Required work
Your answer should be the entries below, reproduced character for character.

=-=-=

-- ==== Sys2Proof/Machine/Context.lean ====
section
/-! DEFINITION. Contexts and shards: creation, start, stop, context reset, run limits, the modulator, state access, the weight keep
and command timeouts (spec/14_contexts_recovery.md R430-R447; spec/13_host_interface.md R418-R422; spec/06_learning.md
R222-R227). -/

namespace Sys2Proof.Machine

/-! ### Creation and destruction (R432, R435, R439) -/

/-- The 64 MiB units of an edge space (spec/05_synapse_storage.md R178). -/
def edgeUnits (p : Part) : Nat := if p = .m128 then 1024 else 2048

/-- Whether a region of `size` units at `base` lies in the edge space and meets no other context's (spec/05_synapse_storage.md
R177). -/
def regionFits (s : State) (edge : Bool) (size base : Nat) : Bool :=
  base + size ≤ edgeUnits s.nv.part && (List.range 64).all fun c =>
    let r := regionOf s c edge
    r.2 == 0 || base + size ≤ r.1 || r.1 + r.2 ≤ base

/-- The base that firmware allocates: the lowest that fits; 0 for no region (spec/05_synapse_storage.md R177; assumption 40). -/
def allocRegion (s : State) (edge : Bool) (size : Nat) : Option Nat :=
  if size = 0 then some 0 else (List.range (edgeUnits s.nv.part)).find? (regionFits s edge size)

/-- A context's region registers written (spec/05_synapse_storage.md R178). -/
def setRegion (s : State) (ctx : Nat) (edge : Bool) (size base : Nat) : State :=
  { s with dep := { s.dep with rgn := nset 0 s.dep.rgn (2 * ctx + b1 edge) (BitVec.ofNat 32 (size * 2 ^ 16 + base)) } }

/-- The toll shares of CONTEXT_CREATE's words, by class (R421 of spec/13_host_interface.md). -/
def sharesOf (m : Line) : NMap (BitVec 7) :=
  nsetList 0 [] 0 (([mw m 3, mw m 4].flatMap fun w => [0, 8, 16, 24].map fun b => BitVec.ofNat 7 (w / 2 ^ b)))

/-- CONTEXT_CREATE: the shard, its regions under a fresh key pair, and its next generation (R435; spec/05_synapse_storage.md R180;
spec/13_host_interface.md R421). -/
def createContext (s : State) (f : Fetched) : State :=
  let m := f.manifest
  let ctx := mCtx m
  let old := getShard s ctx
  if old.state ≠ .free then complete s f.handle stNoResource
  else match allocRegion s false (mw m 1), allocRegion s true (mw m 2) with
    | some n, some so =>
        let s1 := setRegion (setRegion s ctx false (mw m 1) n) ctx true (mw m 2) so
        let sh : Shard := {
          state := .stopped, paced := mw m 0 / 2 ^ 6 % 2 = 1, overrun := BitVec.ofNat 2 (mw m 0 / 2 ^ 4)
          w := BitVec.ofNat 4 (mw m 0), gen := old.gen + 1, noticeCq := BitVec.ofNat 8 (mw m 0 / 2 ^ 8), shares := sharesOf m }
        complete (setShard { s1 with dep := rekey s1.dep ctx } ctx sh) f.handle stOk sh.gen.toNat
    | _, _ => complete s f.handle stNoResource

/-- CONTEXT_CREATE (spec/13_host_interface.md R421). -/
def execContextCreate (h : Nat) (s : State) : Host.Outcome State Fault Refusal := .next (withCmd s h 0x01 createContext)

/-- A core that a destroyed context leaves: every memory zero and no binding. Its counters, its timer watch and the packets at its
port stay (R439; assumption 41). -/
def zeroCore (c : Core) : Core := { watch := c.watch, cnt := c.cnt, arrived := c.arrived }

/-- The streams of a context closed (R432). -/
def closeStreams (s : State) (ctx : Nat) : State :=
  let s1 := (streamsIn s ctx fun _ => true).foldl (fun s i => setIn s i (freeStream (getIn s i))) s
  (resultsIn s1 ctx fun _ => true).foldl (fun s i => if (getRes s i).state = .closed then s else closeResult s i) s1

/-- The pace timer of a context freed (spec/16_timers.md R485). -/
def freePace (s : State) (ctx : Nat) : State :=
  match (getShard s ctx).timer with | some i => freeTimer s i | none => s

/-- What CONTEXT_DESTROY releases (R432, R439): the timer, the cores, both regions and their keys. -/
def destroyShard (s : State) (ctx : Nat) : State :=
  let s1 := freePace (closeStreams s ctx) ctx
  let s2 := modShardCores s1 ctx fun _ c => zeroCore c
  let s3 := setRegion (setRegion s2 ctx false 0 0) ctx true 0 0
  setShard { s3 with dep := dropKey s3.dep ctx } ctx { gen := (getShard s ctx).gen }

/-- CONTEXT_DESTROY (R439). -/
def execContextDestroy (h : Nat) (s : State) : Host.Outcome State Fault Refusal :=
  .next (withCmd s h 0x02 fun s f => complete (destroyShard s (mCtx f.manifest)) h stOk)

/-! ### Context reset (R444-R447) -/

/-- A core after the removal of a context reset, with the new generation (R445; spec/02_narrow_arithmetic.md R81;
spec/08_handler_unit.md R260, R269). -/
def removeWork (gen : BitVec 4) (c : Core) : Core :=
  let c1 := resetQueues (discardLearn c)
  { c1 with
    gen := gen
    st := { c1.st with
      step := 0, c := 0xFFFFFFFF, rg := [], cr := [], g := 0, phase := .notRunning, forceHalt := false, haltStep := none
      saveBarrier := none }
    nrn := { c1.nrn with accs := [], touch := [], fired := [], learnedIn := [], folded := [], lfsrAtClose := 0 }
    syn := { c1.syn with ring := [], setAside := [], pen := [], reads := [] }
    hnd := { idle c1.hnd with v := [], acc := [], flight := [] }
    cnt := [] }

/-- Whether a packet belongs to an earlier generation of a context. -/
def oldPacket (ctx gen : Nat) (p : Packet) : Bool := pctx p == ctx && pgen p != gen

/-- The entries of a receive buffer, with those of a long packet that is not complete (spec/12_osust_links.md R386). -/
def rxUsed (x : Port) (b : Nat) : Nat :=
  ((nget [] x.rx b).map entriesOf).sum + (match x.partialRx.find? fun q => q.1 == b with | some q => entriesOf q.2.1 | none => 0)

/-- The OFF bits after the occupancy of a receive buffer changed (spec/12_osust_links.md R386). -/
def rxOff (x : Port) (b : Nat) : Port :=
  let k := rxUsed x b
  let on : Bool := k ≥ 512 || (bit x.ourOff (5 - b) && k > 256)
  { x with ourOff := setFld x.ourOff (5 - b) (5 - b) (b1 on) }

/-- The OFF bits after any receive buffer changed. A port in LPI holds its receive side OFF (spec/12_osust_links.md R384). -/
def rxOffAll (x : Port) : Port := if x.state = .lpi then x else (List.range 6).foldl rxOff x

=-=-=

Answer space
-- ==== Sys2Proof/Machine/Context.lean ====
section
/-! DEFINITION. Contexts and shards: creation, start, stop, context reset, run limits, the modulator, state access, the weight keep
and command timeouts (spec/14_contexts_recovery.md R430-R447; spec/13_host_interface.md R418-R422; spec/06_learning.md
R222-R227). -/

namespace Sys2Proof.Machine

/-! ### Creation and destruction (R432, R435, R439) -/

/-- The 64 MiB units of an edge space (spec/05_synapse_storage.md R178). -/
def edgeUnits (p : Part) : Nat := if p = .m128 then 1024 else 2048

/-- Whether a region of `size` units at `base` lies in the edge space and meets no other context's (spec/05_synapse_storage.md
R177). -/
def regionFits (s : State) (edge : Bool) (size base : Nat) : Bool :=
  base + size ≤ edgeUnits s.nv.part && (List.range 64).all fun c =>
    let r := regionOf s c edge
    r.2 == 0 || base + size ≤ r.1 || r.1 + r.2 ≤ base

/-- The base that firmware allocates: the lowest that fits; 0 for no region (spec/05_synapse_storage.md R177; assumption 40). -/
def allocRegion (s : State) (edge : Bool) (size : Nat) : Option Nat :=
  if size = 0 then some 0 else (List.range (edgeUnits s.nv.part)).find? (regionFits s edge size)

/-- A context's region registers written (spec/05_synapse_storage.md R178). -/
def setRegion (s : State) (ctx : Nat) (edge : Bool) (size base : Nat) : State :=
  { s with dep := { s.dep with rgn := nset 0 s.dep.rgn (2 * ctx + b1 edge) (BitVec.ofNat 32 (size * 2 ^ 16 + base)) } }

/-- The toll shares of CONTEXT_CREATE's words, by class (R421 of spec/13_host_interface.md). -/
def sharesOf (m : Line) : NMap (BitVec 7) :=
  nsetList 0 [] 0 (([mw m 3, mw m 4].flatMap fun w => [0, 8, 16, 24].map fun b => BitVec.ofNat 7 (w / 2 ^ b)))

/-- CONTEXT_CREATE: the shard, its regions under a fresh key pair, and its next generation (R435; spec/05_synapse_storage.md R180;
spec/13_host_interface.md R421). -/
def createContext (s : State) (f : Fetched) : State :=
  let m := f.manifest
  let ctx := mCtx m
  let old := getShard s ctx
  if old.state ≠ .free then complete s f.handle stNoResource
  else match allocRegion s false (mw m 1), allocRegion s true (mw m 2) with
    | some n, some so =>
        let s1 := setRegion (setRegion s ctx false (mw m 1) n) ctx true (mw m 2) so
        let sh : Shard := {
          state := .stopped, paced := mw m 0 / 2 ^ 6 % 2 = 1, overrun := BitVec.ofNat 2 (mw m 0 / 2 ^ 4)
          w := BitVec.ofNat 4 (mw m 0), gen := old.gen + 1, noticeCq := BitVec.ofNat 8 (mw m 0 / 2 ^ 8), shares := sharesOf m }
        complete (setShard { s1 with dep := rekey s1.dep ctx } ctx sh) f.handle stOk sh.gen.toNat
    | _, _ => complete s f.handle stNoResource

/-- CONTEXT_CREATE (spec/13_host_interface.md R421). -/
def execContextCreate (h : Nat) (s : State) : Host.Outcome State Fault Refusal := .next (withCmd s h 0x01 createContext)

/-- A core that a destroyed context leaves: every memory zero and no binding. Its counters, its timer watch and the packets at its
port stay (R439; assumption 41). -/
def zeroCore (c : Core) : Core := { watch := c.watch, cnt := c.cnt, arrived := c.arrived }

/-- The streams of a context closed (R432). -/
def closeStreams (s : State) (ctx : Nat) : State :=
  let s1 := (streamsIn s ctx fun _ => true).foldl (fun s i => setIn s i (freeStream (getIn s i))) s
  (resultsIn s1 ctx fun _ => true).foldl (fun s i => if (getRes s i).state = .closed then s else closeResult s i) s1

/-- The pace timer of a context freed (spec/16_timers.md R485). -/
def freePace (s : State) (ctx : Nat) : State :=
  match (getShard s ctx).timer with | some i => freeTimer s i | none => s

/-- What CONTEXT_DESTROY releases (R432, R439): the timer, the cores, both regions and their keys. -/
def destroyShard (s : State) (ctx : Nat) : State :=
  let s1 := freePace (closeStreams s ctx) ctx
  let s2 := modShardCores s1 ctx fun _ c => zeroCore c
  let s3 := setRegion (setRegion s2 ctx false 0 0) ctx true 0 0
  setShard { s3 with dep := dropKey s3.dep ctx } ctx { gen := (getShard s ctx).gen }

/-- CONTEXT_DESTROY (R439). -/
def execContextDestroy (h : Nat) (s : State) : Host.Outcome State Fault Refusal :=
  .next (withCmd s h 0x02 fun s f => complete (destroyShard s (mCtx f.manifest)) h stOk)

/-! ### Context reset (R444-R447) -/

/-- A core after the removal of a context reset, with the new generation (R445; spec/02_narrow_arithmetic.md R81;
spec/08_handler_unit.md R260, R269). -/
def removeWork (gen : BitVec 4) (c : Core) : Core :=
  let c1 := resetQueues (discardLearn c)
  { c1 with
    gen := gen
    st := { c1.st with
      step := 0, c := 0xFFFFFFFF, rg := [], cr := [], g := 0, phase := .notRunning, forceHalt := false, haltStep := none
      saveBarrier := none }
    nrn := { c1.nrn with accs := [], touch := [], fired := [], learnedIn := [], folded := [], lfsrAtClose := 0 }
    syn := { c1.syn with ring := [], setAside := [], pen := [], reads := [] }
    hnd := { idle c1.hnd with v := [], acc := [], flight := [] }
    cnt := [] }

/-- Whether a packet belongs to an earlier generation of a context. -/
def oldPacket (ctx gen : Nat) (p : Packet) : Bool := pctx p == ctx && pgen p != gen

/-- The entries of a receive buffer, with those of a long packet that is not complete (spec/12_osust_links.md R386). -/
def rxUsed (x : Port) (b : Nat) : Nat :=
  ((nget [] x.rx b).map entriesOf).sum + (match x.partialRx.find? fun q => q.1 == b with | some q => entriesOf q.2.1 | none => 0)

/-- The OFF bits after the occupancy of a receive buffer changed (spec/12_osust_links.md R386). -/
def rxOff (x : Port) (b : Nat) : Port :=
  let k := rxUsed x b
  let on : Bool := k ≥ 512 || (bit x.ourOff (5 - b) && k > 256)
  { x with ourOff := setFld x.ourOff (5 - b) (5 - b) (b1 on) }

/-- The OFF bits after any receive buffer changed. A port in LPI holds its receive side OFF (spec/12_osust_links.md R384). -/
def rxOffAll (x : Port) : Port := if x.state = .lpi then x else (List.range 6).foldl rxOff x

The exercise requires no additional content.